[[ Material provided, beginning ]]

theorem State.AveragerBounds.congr {s t : State} (h : s.AveragerBounds) (ht : t.averager = s.averager) :
    t.AveragerBounds :=
  averagerBounds_iff.2 (ht ▸ averagerBounds_iff.1 h)

theorem State.FaultRegisters.congr {s t : State} (h : s.FaultRegisters) (hstatus : t.status = s.status)
    (hcause : t.cause = s.cause) (hfcmd : t.fcmd = s.fcmd) : t.FaultRegisters := by
  obtain ⟨hbits, hle, hiff, hzero⟩ := h
  have hfaulted : t.faulted = s.faulted := congrArg (BitVec.getLsbD · 0) hstatus
  exact ⟨hstatus ▸ hbits, hcause ▸ hle, hfaulted ▸ hcause ▸ hiff, hfaulted ▸ hfcmd ▸ hzero⟩

/-- Other contents of the memories that fit keep the invariant, with a destination image that fits. -/
theorem State.Inv.withMemories {s : State} (h : s.Inv) {m d : Memory} {x y : Word}
    (hmemories : ({ s with src := m, dst := d } : State).MemoriesFit) (hfits : u x * u y ≤ s.maxpix) :
    ({ s with src := m, dst := d, dstW := x, dstH := y } : State).Inv where
  maxpix_pos := h.maxpix_pos
  maxpix_le := h.maxpix_le
  averager := h.averager.congr rfl
  faultRegs := h.faultRegs.congr rfl rfl rfl
  memories := ⟨hmemories.src_wf, hmemories.src_below, hmemories.dst_wf, hmemories.dst_below⟩
  dst_fits := hfits

/-- What the invariant speaks of: the state with everything else put to 0. -/
def State.invariantPart (s : State) : State :=
  { s with a0 := 0, a1 := 0, a2 := 0, a3 := 0, res := 0, srcW := 0, srcH := 0, epoch := 0, inputs := [], responses := [] }

theorem inv_invariantPart_iff {s : State} : s.invariantPart.Inv ↔ s.Inv := by
  constructor <;> rintro ⟨hpos, hle, havg, hfault, ⟨hsrcWf, hsrc, hdstWf, hdst⟩, hfits⟩ <;>
    exact ⟨hpos, hle, havg.congr rfl, hfault.congr rfl rfl rfl, ⟨hsrcWf, hsrc, hdstWf, hdst⟩, hfits⟩

/-- A state that differs only in what the invariant does not speak of has it too. -/
theorem State.Inv.congr {s t : State} (h : s.Inv) (ht : t.invariantPart = s.invariantPart) : t.Inv :=
  inv_invariantPart_iff.1 (ht ▸ inv_invariantPart_iff.2 h)

theorem inv_resetWith {n : Nat} (hpos : 1 ≤ n) (hle : n ≤ Config.maxpixLimit) : (State.resetWith n).Inv where
  maxpix_pos := hpos
  maxpix_le := hle
  averager := averagerBounds_iff.2 ⟨fresh_bounded, Nat.zero_le _⟩
  faultRegs := ⟨.inl rfl, Nat.zero_le 7, iff_of_false (Bool.eq_false_iff.1 (State.resetWith_faulted n)) fun h => h rfl,
    fun _ => rfl⟩
  memories := ⟨Memory.wf_nil, Memory.below_nil n, Memory.wf_nil, Memory.below_nil n⟩
  dst_fits := Nat.zero_le n

/-- Settles O16: the reset state of every size, and the one of the suggested size. -/
theorem invariantHoldsAtReset : Obligations.InvariantHoldsAtReset :=
  ⟨fun _ => inv_resetWith, inv_resetWith (by decide) (by decide)⟩
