-- ==== Sys2Proof/Certificates/Slice0/Obligations.lean ====
section
/-! DEFINITION. The statements for the provers. Each docstring names the rules of spec/ it comes from. A
next state is written out as `s` with the fields that change, so that such a statement is also the
instruction's frame: every field not written there is as before. The bit patterns are those the spec supplies
from general knowledge (93_implementation_defined.md G1, log 9). MODE and kp_prev, which every completing
instruction writes, are the spec's own decisions D3 and D14 (log 8); `lastStep` is the model's carrier of the
result (log 1). -/

open Sys2Proof Sys2Proof.Machine

/-! ## Encoding -/

/-- Decoding the word of a well-formed instruction gives that instruction back, for every operand value
(30_encoding.md R59, R60, R64). -/
def Obligations.DecodeOfEncodeIsTheInstruction : Prop :=
  ∀ i : Instr, i.wellFormed = true → decodeWord (encode i) = .instr i

/-- What the decoder reads from any word is well-formed, and encoding it gives the word back, but for the N
that families 5 and 9 do not examine, which is written 0 (30_encoding.md R59, R62). -/
def Obligations.EncodeOfDecodedIsTheWord : Prop :=
  ∀ (w : Word) (i : Instr), decodeWord w = .instr i →
    i.wellFormed = true ∧
    encode i = if fieldF w = 0x5#4 ∨ fieldF w = 0x9#4 then wordXYN (fieldF w) (fieldX w) (fieldY w) 0x0#4 else w

/-- Decode by family, every pattern at every operand value, and the unmapped selectors of families 8, E and
F (30_encoding.md R60).
The selecting values are from general knowledge by the spec's own mark, the whole-word compare is its
decision D5 (logs 8 and 9). -/
def Obligations.DecodeFollowsThePatterns : Prop :=
  ∀ (x y : Reg) (n : Nibble) (nn : Byte) (nnn : Addr12),
    decodeWord 0x00E0#16 = .instr .cls ∧ decodeWord 0x00EE#16 = .instr .ret ∧
    (wordNNN 0x0#4 nnn ≠ 0x00E0#16 → wordNNN 0x0#4 nnn ≠ 0x00EE#16 →
      decodeWord (wordNNN 0x0#4 nnn) = .instr (.sys nnn)) ∧
    decodeWord (wordNNN 0x1#4 nnn) = .instr (.jp nnn) ∧
    decodeWord (wordNNN 0x2#4 nnn) = .instr (.call nnn) ∧
    decodeWord (wordXNN 0x3#4 x nn) = .instr (.seImm x nn) ∧
    decodeWord (wordXNN 0x4#4 x nn) = .instr (.sneImm x nn) ∧
    decodeWord (wordXYN 0x5#4 x y n) = .instr (.seReg x y) ∧
    decodeWord (wordXNN 0x6#4 x nn) = .instr (.ldImm x nn) ∧
    decodeWord (wordXNN 0x7#4 x nn) = .instr (.addImm x nn) ∧
    decodeWord (wordXYN 0x8#4 x y 0x0#4) = .instr (.ldReg x y) ∧
    decodeWord (wordXYN 0x8#4 x y 0x1#4) = .instr (.orReg x y) ∧
    decodeWord (wordXYN 0x8#4 x y 0x2#4) = .instr (.andReg x y) ∧
    decodeWord (wordXYN 0x8#4 x y 0x3#4) = .instr (.xorReg x y) ∧
    decodeWord (wordXYN 0x8#4 x y 0x4#4) = .instr (.addReg x y) ∧
    decodeWord (wordXYN 0x8#4 x y 0x5#4) = .instr (.subReg x y) ∧
    decodeWord (wordXYN 0x8#4 x y 0x6#4) = .instr (.shr x y) ∧
    decodeWord (wordXYN 0x8#4 x y 0x7#4) = .instr (.subnReg x y) ∧
    decodeWord (wordXYN 0x8#4 x y 0xE#4) = .instr (.shl x y) ∧
    (n ∈ [0x8#4, 0x9#4, 0xA#4, 0xB#4, 0xC#4, 0xD#4, 0xF#4] →
      decodeWord (wordXYN 0x8#4 x y n) = .unknown (wordXYN 0x8#4 x y n)) ∧
    decodeWord (wordXYN 0x9#4 x y n) = .instr (.sneReg x y) ∧
    decodeWord (wordNNN 0xA#4 nnn) = .instr (.ldI nnn) ∧
    decodeWord (wordNNN 0xB#4 nnn) = .instr (.jpV0 nnn) ∧
    decodeWord (wordXNN 0xC#4 x nn) = .instr (.rnd x nn) ∧
    decodeWord (wordXYN 0xD#4 x y n) = .instr (.drw x y n) ∧
    decodeWord (wordXNN 0xE#4 x 0x9E#8) = .instr (.skp x) ∧
    decodeWord (wordXNN 0xE#4 x 0xA1#8) = .instr (.sknp x) ∧
    (nn ∉ [0x9E#8, 0xA1#8] → decodeWord (wordXNN 0xE#4 x nn) = .unknown (wordXNN 0xE#4 x nn)) ∧
    decodeWord (wordXNN 0xF#4 x 0x07#8) = .instr (.ldVxDt x) ∧
    decodeWord (wordXNN 0xF#4 x 0x0A#8) = .instr (.ldVxK x) ∧
    decodeWord (wordXNN 0xF#4 x 0x15#8) = .instr (.ldDtVx x) ∧
    decodeWord (wordXNN 0xF#4 x 0x18#8) = .instr (.ldStVx x) ∧
    decodeWord (wordXNN 0xF#4 x 0x1E#8) = .instr (.addI x) ∧
    decodeWord (wordXNN 0xF#4 x 0x29#8) = .instr (.ldF x) ∧
    decodeWord (wordXNN 0xF#4 x 0x33#8) = .instr (.ldB x) ∧
    decodeWord (wordXNN 0xF#4 x 0x55#8) = .instr (.ldMemVx x) ∧
    decodeWord (wordXNN 0xF#4 x 0x65#8) = .instr (.ldVxMem x) ∧
    (nn ∉ [0x07#8, 0x0A#8, 0x15#8, 0x18#8, 0x1E#8, 0x29#8, 0x33#8, 0x55#8, 0x65#8] →
      decodeWord (wordXNN 0xF#4 x nn) = .unknown (wordXNN 0xF#4 x nn))

/-- At least one word of each of the 16 families decodes to what it stands for (30_encoding.md R60; the words are
those of 95_test_vectors.md; the patterns are the spec's from general knowledge, log 9). -/
def Obligations.SampleWordsDecode : Prop :=
  decodeWord 0x01E0#16 = .instr (.sys 0x1E0#12) ∧ decodeWord 0x1ABC#16 = .instr (.jp 0xABC#12) ∧
  decodeWord 0x2304#16 = .instr (.call 0x304#12) ∧ decodeWord 0x3342#16 = .instr (.seImm 3 0x42#8) ∧
  decodeWord 0x4342#16 = .instr (.sneImm 3 0x42#8) ∧ decodeWord 0x5121#16 = .instr (.seReg 1 2) ∧
  decodeWord 0x6A2F#16 = .instr (.ldImm 0xA 0x2F#8) ∧ decodeWord 0x7103#16 = .instr (.addImm 1 0x03#8) ∧
  decodeWord 0x8FFE#16 = .instr (.shl 0xF 0xF) ∧ decodeWord 0x8128#16 = .unknown 0x8128#16 ∧
  decodeWord 0x9AB3#16 = .instr (.sneReg 0xA 0xB) ∧ decodeWord 0xA2F0#16 = .instr (.ldI 0x2F0#12) ∧
  decodeWord 0xB300#16 = .instr (.jpV0 0x300#12) ∧ decodeWord 0xC30F#16 = .instr (.rnd 3 0x0F#8) ∧
  decodeWord 0xD015#16 = .instr (.drw 0 1 0x5#4) ∧ decodeWord 0xE1A1#16 = .instr (.sknp 1) ∧
  decodeWord 0xF165#16 = .instr (.ldVxMem 1) ∧ decodeWord 0xFFFF#16 = .unknown 0xFFFF#16
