/-! ## Keypad and timers -/

/-- V6.1a, V6.1b. -/
theorem test_skp : (ran 0xE59E#16 (regs [(5, 0x0A)]) 0x0400).pc = 0x204 ∧ (ran 0xE59E#16 (regs [(5, 0x0A)]) 0).pc = 0x202 := by
  decide +kernel
/-- V6.3. -/
theorem test_skp_index : let t := ran 0xE59E#16 (regs [(5, 0x10)]) 0xFFFF
    t.lastStep = some (.fault (.keyIndexOutOfRange 0x10)) ∧ t.kpPrev = 0 ∧ t.statusByte = 0x74 := by decide +kernel
/-- V6.2a, V6.2b. -/
theorem test_sknp : (ran 0xE5A1#16 (regs [(5, 0x0A)]) 0).pc = 0x204 ∧ (ran 0xE5A1#16 (regs [(5, 0x0A)]) 0x0400).pc = 0x202 := by
  decide +kernel
/-- V6.4a. -/
theorem test_ldVxDt : (ran 0xF307#16 { State.reset with dt := 0x3C }).v[3] = 0x3C := by decide +kernel
/-- V6.4b. -/
theorem test_ldDtVx : (ran 0xF315#16 (regs [(3, 0x3C)])).dt = 0x3C := by decide +kernel
/-- V6.4c. -/
theorem test_ldStVx : (ran 0xF318#16 (regs [(3, 0x02)])).st = 0x02 ∧ (ran 0xF318#16 (regs [(3, 0x02)])).soundOutput = true := by
  decide +kernel
/-- V1.9, the first step; V6.5b, the first step (a key held since the last step is no new press). -/
theorem test_ldVxK_blocked : let t := ran 0xF30A#16 State.reset
    let u := ran 0xF20A#16 { State.reset with kpPrev := 0x0020 } 0x0020
    t.lastStep = some .blocked ∧ t.pc = 0x200 ∧ t.statusByte = 0x02 ∧ u.lastStep = some .blocked := by decide +kernel
/-- V6.6, V6.5c. -/
theorem test_ldVxK : let t := ran 0xF20A#16 State.reset 0x0140
    let u := ran 0xF20A#16 (withParams { State.reset with kpPrev := 0x0020 } fun p => { p with keywaitMode := .level }) 0x0020
    t.v[2] = 6 ∧ t.pc = 0x202 ∧ t.kpPrev = 0x0140 ∧ u.v[2] = 5 := by decide +kernel

/-! ## Faults, status, reset and the host's calls -/

/-- V7.1a, V7.1b. -/
theorem test_fetch_top : let t := called (.step 0 0) { State.reset with pc := 0xFFF }
    t.lastStep = some (.fault (.fetchOutOfRange 0x0FFF)) ∧ t.statusByte = 0x44 ∧
    (ran 0x1234#16 { State.reset with pc := 0xFFE }).pc = 0x0234 := by decide +kernel
/-- V7.2: stuck, not halted. -/
theorem test_unknown : let t := ran 0xFFFF#16 State.reset
    t.lastStep = some (.fault (.unknownOpcode 0xFFFF#16)) ∧ t.halted = false ∧ t.pc = 0x200 := by decide +kernel
/-- V7.4: the first fault is kept. -/
theorem test_first_fault_kept : (ran 0x00EE#16 { State.reset with fault := 1 }).statusByte = 0x14 := by decide +kernel
/-- V6.9: a halted core answers HALTED. -/
theorem test_halted : let t := ran 0x6A2F#16 { State.reset with halted := true, fault := 3 } 0xFFFF
    t.lastStep = some .halted ∧ t.v[10] = 0 ∧ t.pc = 0x200 ∧ t.kpPrev = 0 := by decide +kernel
/-- V6.8, the first and the third tick. -/
theorem test_tick : let t := called .tickTimers { State.reset with dt := 2, st := 1 }
    let u := called .tickTimers { State.reset with dt := 0, st := 0 }
    t.dt = 1 ∧ t.st = 0 ∧ u.dt = 0 ∧ u.st = 0 := by decide +kernel
/-- V7.5. -/
theorem test_clearRedraw : (called .clearRedraw { State.reset with redraw := true }).redraw = false := by decide +kernel
/-- 60_exceptions.md R189. -/
theorem test_readPixel : (called (.readPixel 63 31) { State.reset with fb := lit [(63, 31)] }).reply = some (.pixel true) := by
  decide +kernel
/-- V9.1. -/
theorem test_reset : let t := called .reset { regs [(3, 7)] with halted := true, fault := 5, pc := 0x321, mem := [(0x300, 1)] }
    t.pc = 0x200 ∧ t.v[3] = 0 ∧ t.readByte 0x000 = 0xF0 ∧ t.readByte 0x001 = 0x90 ∧ t.readByte 0x300 = 0 ∧
    t.statusByte = 0 := by decide +kernel
/-- V9.2. -/
theorem test_nothing_loaded : (called (.step 0 0) State.reset).lastStep = some (.fault (.unknownOpcode 0x0000#16)) := by
  decide +kernel
/-- V9.3, V9.5. -/
theorem test_load_sizes : (called (.loadProgram (List.replicate 0xE01 0xAB)) State.reset).reply = some (.romTooLarge 3585) ∧
    (called (.loadProgram []) State.reset).reply = some .loadOk := by decide +kernel
/-- 70_reset_and_hazards.md R203: the ROM starts at 0x200 and PC stays. -/
theorem test_load : let t := called (.loadProgram [0x6A, 0x2F]) State.reset
    t.readByte 0x200 = 0x6A ∧ t.readByte 0x201 = 0x2F ∧ t.pc = 0x200 ∧ t.reply = some .loadOk := by decide +kernel
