-- ==== Sys2Proof/Machine/Flags.lean ====
section
/-! DEFINITION. The flags of the block (rule R33): the STATUS register, the check mask and its reason, and ALL_ABANDONED. -/

namespace Sys2Proof.Machine

/-- The number of a state (rule R22). -/
def FsmState.code : FsmState → BitVec 3
  | .unregistered           => 0
  | .awaitingSerial         => 1
  | .awaitingAddressConfirm => 2
  | .registered             => 3
  | .abandoned              => 4

/-- The bit of a phase (rule R23). -/
def Phase.code : Phase → BitVec 1
  | .reRegister   => 0
  | .offlineQuery => 1

/-- The number of a pending exchange (rule R24). -/
def Pend.code : Pend → BitVec 2
  | .none                => 0
  | .reRegister          => 1
  | .offlineQuery        => 2
  | .sendRegisterAddress => 3

/-- The STATUS register: bits 2..0 state, bit 3 phase, bits 5..4 pend, bit 6 addr_valid, bit 7 zero (rule R34). -/
def statusRegister (x : Worker) : Byte :=
  0#1 ++ BitVec.ofBool x.addrValid ++ x.pend.code ++ x.phase.code ++ x.state.code

/-- The failed checks of a handshake reply: bit 0 SRC, bit 1 DST, bit 2 CTRL, bit 3 CKSUM, bit 4 ACK (rule R28). -/
def checkMask (src dst ctrl cksum ack : Bool) : BitVec 5 :=
  BitVec.ofBool ack ++ BitVec.ofBool cksum ++ BitVec.ofBool ctrl ++ BitVec.ofBool dst ++ BitVec.ofBool src

/-- `REASON(m)` for a mask that is not zero: ProtocolViolation if SRC, DST, CTRL or ACK is set (rule R189). -/
def reasonOf (m : BitVec 5) : Status :=
  if m &&& 0b10111 = 0 then .checksumMismatch else .protocolViolation

/-- `ALL_ABANDONED`, the derived output: every worker is in Abandoned (rule R236). -/
def State.allAbandoned (s : State) : Bool := s.workers.all fun x => x.state = .abandoned

end Sys2Proof.Machine
end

[[ Material provided, end ]]

Where the listing above reaches the line that contains "decodeWord (wordXYN 0x8#4 x y 0x6#4)", start retyping, and finish with the line that contains "decodeWord (wordXNN 0xF#4 x 0x1E#8)"; reproduce those lines exactly and no others.

    decodeWord (wordXYN 0x8#4 x y 0x6#4) = .instr (.shr x y) ∧
    decodeWord (wordXYN 0x8#4 x y 0x7#4) = .instr (.subnReg x y) ∧
    decodeWord (wordXYN 0x8#4 x y 0xE#4) = .instr (.shl x y) ∧
    (n ∈ [0x8#4, 0x9#4, 0xA#4, 0xB#4, 0xC#4, 0xD#4, 0xF#4] →
      decodeWord (wordXYN 0x8#4 x y n) = .unknown (wordXYN 0x8#4 x y n)) ∧
    decodeWord (wordXYN 0x9#4 x y n) = .instr (.sneReg x y) ∧
    decodeWord (wordNNN 0xA#4 nnn) = .instr (.ldI nnn) ∧
    decodeWord (wordNNN 0xB#4 nnn) = .instr (.jpV0 nnn) ∧
    decodeWord (wordXNN 0xC#4 x nn) = .instr (.rnd x nn) ∧
    decodeWord (wordXYN 0xD#4 x y n) = .instr (.drw x y n) ∧
    decodeWord (wordXNN 0xE#4 x 0x9E#8) = .instr (.skp x) ∧
    decodeWord (wordXNN 0xE#4 x 0xA1#8) = .instr (.sknp x) ∧
    (nn ∉ [0x9E#8, 0xA1#8] → decodeWord (wordXNN 0xE#4 x nn) = .unknown (wordXNN 0xE#4 x nn)) ∧
    decodeWord (wordXNN 0xF#4 x 0x07#8) = .instr (.ldVxDt x) ∧
    decodeWord (wordXNN 0xF#4 x 0x0A#8) = .instr (.ldVxK x) ∧
    decodeWord (wordXNN 0xF#4 x 0x15#8) = .instr (.ldDtVx x) ∧
    decodeWord (wordXNN 0xF#4 x 0x18#8) = .instr (.ldStVx x) ∧
    decodeWord (wordXNN 0xF#4 x 0x1E#8) = .instr (.addI x) ∧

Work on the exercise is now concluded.